Exercise objective: From the data below, please reproduce exactly everything from the line that contains "else if off = oCFG_CMD" down to the line that contains "else if inArr off (oERR_PIDX", with both ends included.

Input material:
-- ==== Sys2Proof/Machine/RegWrite.lean ====
section
/-!
DEFINITION. Reads and writes of register locations by PF0, the Lockkeeper, virtual functions and CPs (R8 to R12, R478 to
R480, R562 to R565, R571, R572), with the effect that a write has on the unit behind the register.
-/

namespace Sys2Proof.Machine

/-- R535, R538: what a read does: word 0 of a ring record is seen, and reading an index lets the next record signal. -/
def State.readEffect (s : State) (off : Nat) : State :=
  if off = oERR_IDX then { s with err := { s.err with signalled := false } }
  else if inArr off 0x70100 8 8 then
    { s with err := { s.err with
        viewSignalled := s.err.viewSignalled &&& ~~~(BitVec.ofNat 8 (2 ^ ((off - 0x70100) / 8))) } }
  else if 0x78000 ≤ off ∧ off < 0x80000 ∧ off % 64 = 0 then
    { s with err := { s.err with readPos := (off - 0x78000) / 64 :: s.err.readPos } }
  else if 0x74000 ≤ off ∧ off < 0x78000 ∧ off % 64 = 0 then
    { s with err := { s.err with viewRead := (off - 0x74000) / 64 :: s.err.viewRead } }
  else s

/-! What answers (R438, R509, R563). -/

/-- The device runs: out of reset, no emergency shutdown, firmware verified (R490, R507, R588). Assumption 80 (DEDUCED). -/
def State.running (s : State) : Bool := s.rstL && !s.pwr.emergency && s.fld oESF_STAT 7 6 != 3

/-- CFG_START.STAGE is READY. Assumption 80 (DEDUCED). -/
def State.ready (s : State) : Bool := s.fld oCFG_START 3 0 == 5

/-- The blocks that answer before READY: GLB, LKP, ESF, CFG, ERR, PWR. -/
def earlyBlock (off : Nat) : Bool :=
  off < 0x20000 || (0x40000 ≤ off && off < 0x60000) || (0x70000 ≤ off && off < 0x80000) || (0x3E0000 ≤ off && off < 0x3F0000)

/-- PF0 BAR0 responds at an offset. Assumption 80 (DEDUCED). -/
def State.answers (s : State) (off : Nat) : Bool := s.running && (s.ready || earlyBlock off)

/-- The block of a location lies in a closed domain, and the location is not one that always answers.
Assumption 80 (DEDUCED). -/
def State.closedLoc (s : State) (off : Nat) : Bool :=
  let shut := fun (ni : Nat) => s.fld (oNI ni 0) 1 0 != 0
  if 0x100000 ≤ off ∧ off < 0x240000 then
    let x := (off - 0x100000) % 0x10000
    shut ((off - 0x100000) / 0x10000) && x != 0x300 && x != 0x400 && x != 0x500 && x != 0x508
  else if 0x280000 ≤ off ∧ off < 0x310000 then shut (56 + (off - 0x280000) / 0x10000) && (off - 0x280000) % 0x10000 != 8
  else if 0x310000 ≤ off ∧ off < 0x390000 then shut (56 + (off - 0x310000) / 0x10000) && (off - 0x310000) % 0x10000 != 8
  else if 0x390000 ≤ off ∧ off < 0x3A0000 then shut 64
  else false

/-! Reads. -/

/-- A read of a PF0 BAR0 location (R8, R562); recOff is the offset that an access record names. -/
def State.regReadAt (s : State) (i : Initiator) (off recOff : Nat) : State × Word :=
  if s.answers off = false then (s, 0)
  else if (regFields off).isSome && !s.closedLoc off then (s.readEffect off, s.readLoc off)
  else (s.accessRecord i recOff false, 0)

/-- A read by an initiator that addresses PF0 BAR0 itself. -/
def State.regRead (s : State) (i : Initiator) (off : Nat) : State × Word := s.regReadAt i off off

/-! Effects. -/

/-- ERR_IDX.TAIL was written (R532, R533). -/
def State.errTail (s : State) (i : Initiator) (old : Word) (recOff : Nat) : State :=
  if 512 < s.ringUsed then s.refuseWrite i oERR_IDX old recOff else s.spillDrain (s.fld oERR_SPILLSTAT 20 0)

/-- ERR_PIDX_n.TAIL was written (R537). -/
def State.viewTail (s : State) (i : Initiator) (n : PartId) (old : Word) (recOff : Nat) : State :=
  if 32 < s.viewUsed n then s.refuseWrite i (oERR_PIDX n) old recOff else s

/-- PCI_HNOTE_n was written (R556). -/
def State.hostNotice (s : State) (i : Initiator) (n : PartId) (v : Word) (recOff : Nat) : State :=
  let k := cpField (bits v 3 0)
  if s.partOf k = some n ∧ (s.cp k).inService = true then s.setPend k 5 else s.accessRecord i recOff true

/-- PCI_MSG_n was written (R554, R557). -/
def State.partMessage (s : State) (i : Initiator) (n : PartId) (v : Word) (recOff : Nat) : State :=
  let by_ := match i with | .cp k => s.partOf k == some n && (s.cr k).sys | _ => false
  let vec := bits v 7 0
  if by_ && bit v 11 && decide (vec < 248) then s.raiseMsix 0 (64 + 248 * n.val + vec)
  else if by_ && !bit v 11 && decide (4 ≤ vec) then s.raiseMsix (vfFn n) vec
  else s.accessRecord i recOff true

/-- The unit, site, port, pair or partition of an offset in an array. -/
def arrAt (off base stride n : Nat) (h : 0 < n) : Fin n := ⟨(off - base) / stride % n, Nat.mod_lt _ h⟩

/-- The effect of a write on the unit behind the register: old is what stood there, v what was written to writable bits. The
location already holds the new value. -/
def State.regEffect (s : State) (i : Initiator) (off : Nat) (old v : Word) (recOff : Nat) : State :=
  if off = oLKP_CMD then s.lkpCommand i v recOff
  else if off = oTCK_CTL then s.tckCtlEffect old
  else if off = oTCK_TIMER then s.tckTimerEffect
  else if off = oTCK_FILT then s.tckFiltEffect i old recOff
  else if off = oTCK_NUM then s.tckNumEffect i old recOff
  else if inArr off (oTCK_PART 0) 8 8 ∧ bit v 63 = true then s.doneSet (partAt ((off - oTCK_PART 0) / 8))
  else if inArr off (oTCK_IN 0) 8 4 then s.tckInEffect (arrAt off (oTCK_IN 0) 8 4 (by decide))
  else if inArr off (oPRT_L3MASK 0) 8 8 then s.l3maskEffect i (partAt ((off - oPRT_L3MASK 0) / 8)) old recOff
  else if off = oPRT_CMD then s.prtCommand i (partAt (bits v 10 8)) (bits v 2 0) recOff
  else if inArr off (oPRT_CRIDX 0) 16 8 then
    let n := partAt ((off - oPRT_CRIDX 0) / 16)
    s.ringDrain n s.ringWait[n].length
  else if inArr off (oPRT_DB 0) 8 8 then s.doorbell (partAt ((off - oPRT_DB 0) / 8)) (BitVec.ofNat 8 (bits v 7 0))
  else if off = oCFG_CMD then s.cfgCommand (bits v 3 0)
  else if off = oTWN_CMD then s.twnCommand i (bits v 3 0) recOff
  else if off = oERR_IDX then s.errTail i old recOff
  else if inArr off (oERR_PIDX 0) 8 8 then s.viewTail i (partAt ((off - oERR_PIDX 0) / 8)) old recOff
  else if off = oNOC_ROUTE then (if bit v 8 then s.routeArmed i recOff else s.setFlag oNOC_ROUTE 8 (s.flag oNOC_ROUTE 9))
  else if off = oNOC_SNAP then (if bit v 0 then s.snapshot else s)
  else if inArr off (oPROBE 0 0) 0x100 8 then s.probeRestart (arrAt off (oPROBE 0 0) 0x100 8 (by decide))
  else if 0x100000 ≤ off ∧ off < 0x240000 then
    let t := siteAt ((off - 0x100000) / 0x10000)
    let x := (off - 0x100000) % 0x10000
    if x = 0x200 then s.cacheCtlEffect i (.l2 t) old v recOff
    else if x = 0x210 then s.l2LockEffect i t old recOff
    else if x = 0x500 then s.clkEffect t
    else s
  else if off = oL3_CTL then s.cacheCtlEffect i .l3 old v recOff
  else if inArr off (oCMP_PAIR 0) 8 10 then
    let n : PairId := arrAt off (oCMP_PAIR 0) 8 10 (by decide)
    let s := s.ctlEffect off old
    if bit v 60 then s.repairEffect i n recOff else s
  else if 0x280000 ≤ off ∧ off < 0x310000 then
    let e := unitAt ((off - 0x280000) / 0x10000)
    let x := (off - 0x280000) % 0x10000
    if x = 0 then s.ceCtlEffect i e old v recOff else if x = 0x10 then s.cancelWrite i e v recOff else s
  else if 0x310000 ≤ off ∧ off < 0x390000 ∧ (off - 0x310000) % 0x10000 = 0 then
    s.portCtlEffect (portAt ((off - 0x310000) / 0x10000)) old v
  else if inArr off (oJNL_HOLD 0) 8 9 then
    let u := unitAt ((off - oJNL_HOLD 0) / 8)
    s.forEach ((List.range 64).filter fun ep => bit old ep && bit v ep) fun ep s => s.resumeEndpoint u ep
  else if inArr off (oPCI_HNOTE 0) 8 8 then s.hostNotice i (partAt ((off - oPCI_HNOTE 0) / 8)) v recOff
  else if inArr off (oPCI_MSG 0) 8 8 then s.partMessage i (partAt ((off - oPCI_MSG 0) / 8)) v recOff
  else s.ctlEffect off old

/-! Writes. -/

/-- R10: the bits of a location that the hardware sets in the cycle of a write, from s to t: those that become set, and a
capture that a higher severity renews (R536). -/
def hardSet (s t : State) (off : Nat) : Word :=
  (t.reg off &&& ~~~s.reg off &&& BitVec.ofNat 64 (accMask ((regFields off).getD []) [.w1c]))
    ||| (if off = oERR_CAP ∧ t.reg (oERR_WORST 0) ≠ s.reg (oERR_WORST 0) then 2 else 0)

/-- A write of a PF0 BAR0 location; recOff is the offset that an access record names. -/
def State.regWriteAt (s : State) (i : Initiator) (off : Nat) (v : Word) (recOff : Nat) : State :=
  if s.answers off = false then s
  else
    match regFields off with
    | none => s.accessRecord i recOff true
    | some fs =>
      if s.closedLoc off then s.accessRecord i recOff true
      else
        let allow := s.allowMask i off
        let old := s.reg off
        let s' := if writeRefused fs allow (s.seenBy i off) v (viaView i) then s.accessRecord i recOff true else s
        (s'.setReg off (writeValue fs allow (s'.reg off) v ||| hardSet s s' off)).regEffect i off old (v &&& allow) recOff

/-- A write by an initiator that addresses PF0 BAR0 itself. -/
def State.regWrite (s : State) (i : Initiator) (off : Nat) (v : Word) : State := s.regWriteAt i off v off

/-! The view of VF_n (R478, R479, R509, R571, R572). -/

/-- A read of VF_n's view by the VF or by a CP through its register window. Assumption 80 (DEDUCED). -/
def State.viewRead (s : State) (n : PartId) (i : Initiator) (x : Nat) : State × Word :=
  let closed := (match i with | .vf _ => true | _ => false) && s.partState n == ptNONE
  if s.running = false then (s, 0)
  else if closed then (s.accessRecord i x false, 0)
  else if x = 0x20 then (s, s.pcie.vwin[n])
  else
    match s.viewLoc n x with
    | none => (s.accessRecord i x false, 0)
    | some off =>
      let r := s.regReadAt i off x
      (r.1, s.viewFilter n off r.2)

/-- A write of VF_n's view. The VF's writes take no effect in NONE and CLEARING (R475, R487). -/
def State.viewWrite (s : State) (n : PartId) (i : Initiator) (x : Nat) (v : Word) : State :=
  let st := s.partState n
  let closed := (match i with | .vf _ => true | _ => false) && (st == ptNONE || st == ptCLEARING)
  if s.running = false then s
  else if closed then s.accessRecord i x true
  else if x = 0x20 then
    let s := if v.toNat % 2 ^ 18 ≠ 0 then s.accessRecord i x true else s
    { s with pcie := { s.pcie with vwin := s.pcie.vwin.set n (v &&& ~~~0x3FFFF#64) } }
  else
    match s.viewLoc n x with
    | none => s.accessRecord i x true
    | some off => s.regWriteAt i off v x

/-- The view offset of a PF0 BAR0 location that VF_n's view shows: the inverse of R571 for writable locations.
Assumption 10 (DEDUCED). -/
def viewX (n off : Nat) : Option Nat :=
  if off = oPRT_DB n then some 0
  else if off = oPCI_HNOTE n then some 8
  else if off = oPRT_CRIDX n then some 0x10
  else if off = oERR_PIDX n then some 0x18
  else if off = oPCI_MSG n then some 0x28
  else if (viewTable n).contains off then some (0x1000 + 8 * (viewTable n).idxOf off)
  else if inArr off (oCIP_KOWN 0) 8 16 then some (0x1080 + (off - oCIP_KOWN 0))
  else if inArr off (oCIP_KLOAD 0) 8 4 then some (0x1100 + (off - oCIP_KLOAD 0))
  else if inArr off 0x20040 8 5 then some (0x2000 + (off - 0x20000))
  else if 0x100000 ≤ off ∧ off < 0x240000 then
    let t := (off - 0x100000) / 0x10000
    let w := (off - 0x100000) % 0x10000
    if w < 0x1000 then some (0x10000 + 0x2000 * t + w)
    else if 0x8000 ≤ w ∧ w < 0x8200 then some (0x11000 + 0x2000 * t + (w - 0x8000)) else none
  else if 0x280000 ≤ off ∧ off < 0x310000 then
    let x := (off - 0x280000) % 0x10000
    if x < 0x1000 then some (0x40000 + 0x4000 * ((off - 0x280000) / 0x10000) + x) else none
  else if 0x310000 ≤ off ∧ off < 0x390000 then
    let x := (off - 0x310000) % 0x10000
    if x < 0x100 then some (0x41000 + 0x4000 * ((off - 0x310000) / 0x10000) + x) else none
  else if inArr off (oJNL_STAT 0) 8 9 then some (0x42010 + 0x4000 * ((off - oJNL_STAT 0) / 8))
  else if inArr off (oJNL_HOLD 0) 8 9 then some (0x42018 + 0x4000 * ((off - oJNL_HOLD 0) / 8))
  else if 0x400000 ≤ off ∧ off < 0x405000 then some (0x80000 + (off - 0x400000))
  else if 0x430000 ≤ off ∧ off < 0x431200 then some (0x90000 + (off - 0x430000))
  else if cPART n 0 ≤ off ∧ off < cPART n 0 + 0x80 then some (0x92000 + (off - cPART n 0))
  else none

/-- A write of a register named by its PF0 offset: a VF and a CP reach it through their view. Assumption 10 (DEDUCED). -/
def State.rowWrite (s : State) (i : Initiator) (off : Nat) (v : Word) : State :=
  let through := fun (n : PartId) => match viewX n off with | some x => s.viewWrite n i x v | none => s.accessRecord i off true
  match i with
  | .vf n => through n
  | .cp k => (match s.partOf k with | some n => through n | none => s)
  | _ => s.regWrite i off v

/-- A write at an offset of the initiator's own space: PF0 BAR0, or the view of its partition. Assumption 10 (DEDUCED). -/
def State.ownWrite (s : State) (i : Initiator) (off : Nat) (v : Word) : State :=
  match i with
  | .vf n => s.viewWrite n i off v
  | .cp k => (match s.partOf k with | some n => s.viewWrite n i off v | none => s)
  | _ => s.regWrite i off v

/-- A read at an offset of the initiator's own space; its answer is the response. -/
def State.ownRead (s : State) (i : Initiator) (off : Nat) : State :=
  let r := match i with
    | .vf n => s.viewRead n i off
    | .cp k => (match s.partOf k with | some n => s.viewRead n i off | none => (s, 0))
    | _ => s.regRead i off
  { r.1 with resp := .word r.2 }

end Sys2Proof.Machine
end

Solution to this exercise:
  else if off = oCFG_CMD then s.cfgCommand (bits v 3 0)
  else if off = oTWN_CMD then s.twnCommand i (bits v 3 0) recOff
  else if off = oERR_IDX then s.errTail i old recOff
  else if inArr off (oERR_PIDX 0) 8 8 then s.viewTail i (partAt ((off - oERR_PIDX 0) / 8)) old recOff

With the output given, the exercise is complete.